(Available records Opens)

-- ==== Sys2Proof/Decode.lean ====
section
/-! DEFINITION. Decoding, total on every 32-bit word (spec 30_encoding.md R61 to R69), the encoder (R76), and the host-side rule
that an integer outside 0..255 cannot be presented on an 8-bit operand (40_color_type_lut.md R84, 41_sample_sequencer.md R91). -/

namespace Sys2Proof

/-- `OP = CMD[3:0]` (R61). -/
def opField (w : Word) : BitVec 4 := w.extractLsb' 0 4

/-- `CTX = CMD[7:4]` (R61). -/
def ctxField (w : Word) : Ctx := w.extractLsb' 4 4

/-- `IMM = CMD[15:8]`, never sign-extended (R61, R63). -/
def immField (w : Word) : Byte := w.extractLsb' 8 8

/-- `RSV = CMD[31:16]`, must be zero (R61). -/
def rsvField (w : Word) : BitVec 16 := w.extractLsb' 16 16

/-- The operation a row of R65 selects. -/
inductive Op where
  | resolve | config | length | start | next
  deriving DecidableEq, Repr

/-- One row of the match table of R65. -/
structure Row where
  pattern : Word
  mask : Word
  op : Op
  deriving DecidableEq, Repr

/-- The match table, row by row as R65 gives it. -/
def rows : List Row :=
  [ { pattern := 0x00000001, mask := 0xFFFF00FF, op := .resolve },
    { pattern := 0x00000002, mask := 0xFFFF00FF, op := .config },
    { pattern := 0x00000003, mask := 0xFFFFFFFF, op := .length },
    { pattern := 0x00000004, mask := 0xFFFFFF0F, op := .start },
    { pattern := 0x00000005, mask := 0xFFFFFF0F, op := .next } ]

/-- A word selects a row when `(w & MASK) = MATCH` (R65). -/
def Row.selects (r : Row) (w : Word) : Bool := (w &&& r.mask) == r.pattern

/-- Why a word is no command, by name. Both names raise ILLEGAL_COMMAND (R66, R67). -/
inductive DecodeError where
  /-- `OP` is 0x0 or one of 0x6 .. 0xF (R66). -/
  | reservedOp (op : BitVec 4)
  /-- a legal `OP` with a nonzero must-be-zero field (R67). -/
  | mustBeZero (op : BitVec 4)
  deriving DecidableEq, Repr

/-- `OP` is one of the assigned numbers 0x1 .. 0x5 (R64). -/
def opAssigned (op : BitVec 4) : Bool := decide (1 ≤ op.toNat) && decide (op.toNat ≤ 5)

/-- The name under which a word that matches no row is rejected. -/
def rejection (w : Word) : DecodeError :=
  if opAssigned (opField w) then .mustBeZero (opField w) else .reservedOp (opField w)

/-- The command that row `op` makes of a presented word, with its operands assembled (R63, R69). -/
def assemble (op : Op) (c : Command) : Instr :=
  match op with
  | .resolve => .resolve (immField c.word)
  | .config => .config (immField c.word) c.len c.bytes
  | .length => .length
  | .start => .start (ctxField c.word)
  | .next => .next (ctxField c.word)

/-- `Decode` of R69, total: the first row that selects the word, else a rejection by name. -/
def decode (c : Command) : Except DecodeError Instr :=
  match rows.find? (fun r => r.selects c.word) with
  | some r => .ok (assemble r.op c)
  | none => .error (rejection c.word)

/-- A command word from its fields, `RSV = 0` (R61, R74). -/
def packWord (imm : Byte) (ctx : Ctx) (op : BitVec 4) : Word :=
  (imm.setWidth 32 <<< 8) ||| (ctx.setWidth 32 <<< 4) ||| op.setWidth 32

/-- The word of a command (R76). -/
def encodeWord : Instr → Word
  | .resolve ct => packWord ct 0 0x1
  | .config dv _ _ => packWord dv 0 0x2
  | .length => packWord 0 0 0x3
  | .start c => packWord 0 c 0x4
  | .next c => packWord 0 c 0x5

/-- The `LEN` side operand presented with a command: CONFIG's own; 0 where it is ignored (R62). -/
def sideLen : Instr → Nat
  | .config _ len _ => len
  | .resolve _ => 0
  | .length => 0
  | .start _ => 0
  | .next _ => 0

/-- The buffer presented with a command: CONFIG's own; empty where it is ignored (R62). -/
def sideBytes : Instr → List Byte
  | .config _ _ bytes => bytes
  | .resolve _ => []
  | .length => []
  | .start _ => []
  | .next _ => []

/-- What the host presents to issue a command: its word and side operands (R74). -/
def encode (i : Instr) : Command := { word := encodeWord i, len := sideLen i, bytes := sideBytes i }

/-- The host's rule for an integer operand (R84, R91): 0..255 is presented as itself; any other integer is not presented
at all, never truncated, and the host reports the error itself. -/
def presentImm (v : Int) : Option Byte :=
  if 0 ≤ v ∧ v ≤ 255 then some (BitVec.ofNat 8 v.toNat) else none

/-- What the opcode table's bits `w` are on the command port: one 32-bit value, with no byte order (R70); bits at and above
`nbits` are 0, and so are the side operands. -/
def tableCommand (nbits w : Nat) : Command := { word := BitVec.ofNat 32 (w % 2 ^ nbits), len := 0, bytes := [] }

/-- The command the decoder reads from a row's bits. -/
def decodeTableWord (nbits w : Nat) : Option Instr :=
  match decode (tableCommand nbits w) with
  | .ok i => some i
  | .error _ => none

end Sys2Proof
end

(Available records Closes)

> **Task details**:
When you reach the line containing "is not presented" in the listing, transcribe it and every line after it exactly, through the last line, and add nothing.

> **Reply to the exercise**:
/-- The host's rule for an integer operand (R84, R91): 0..255 is presented as itself; any other integer is not presented
at all, never truncated, and the host reports the error itself. -/
def presentImm (v : Int) : Option Byte :=
  if 0 ≤ v ∧ v ≤ 255 then some (BitVec.ofNat 8 v.toNat) else none

/-- What the opcode table's bits `w` are on the command port: one 32-bit value, with no byte order (R70); bits at and above
`nbits` are 0, and so are the side operands. -/
def tableCommand (nbits w : Nat) : Command := { word := BitVec.ofNat 32 (w % 2 ^ nbits), len := 0, bytes := [] }

/-- The command the decoder reads from a row's bits. -/
def decodeTableWord (nbits w : Nat) : Option Instr :=
  match decode (tableCommand nbits w) with
  | .ok i => some i
  | .error _ => none

end Sys2Proof
end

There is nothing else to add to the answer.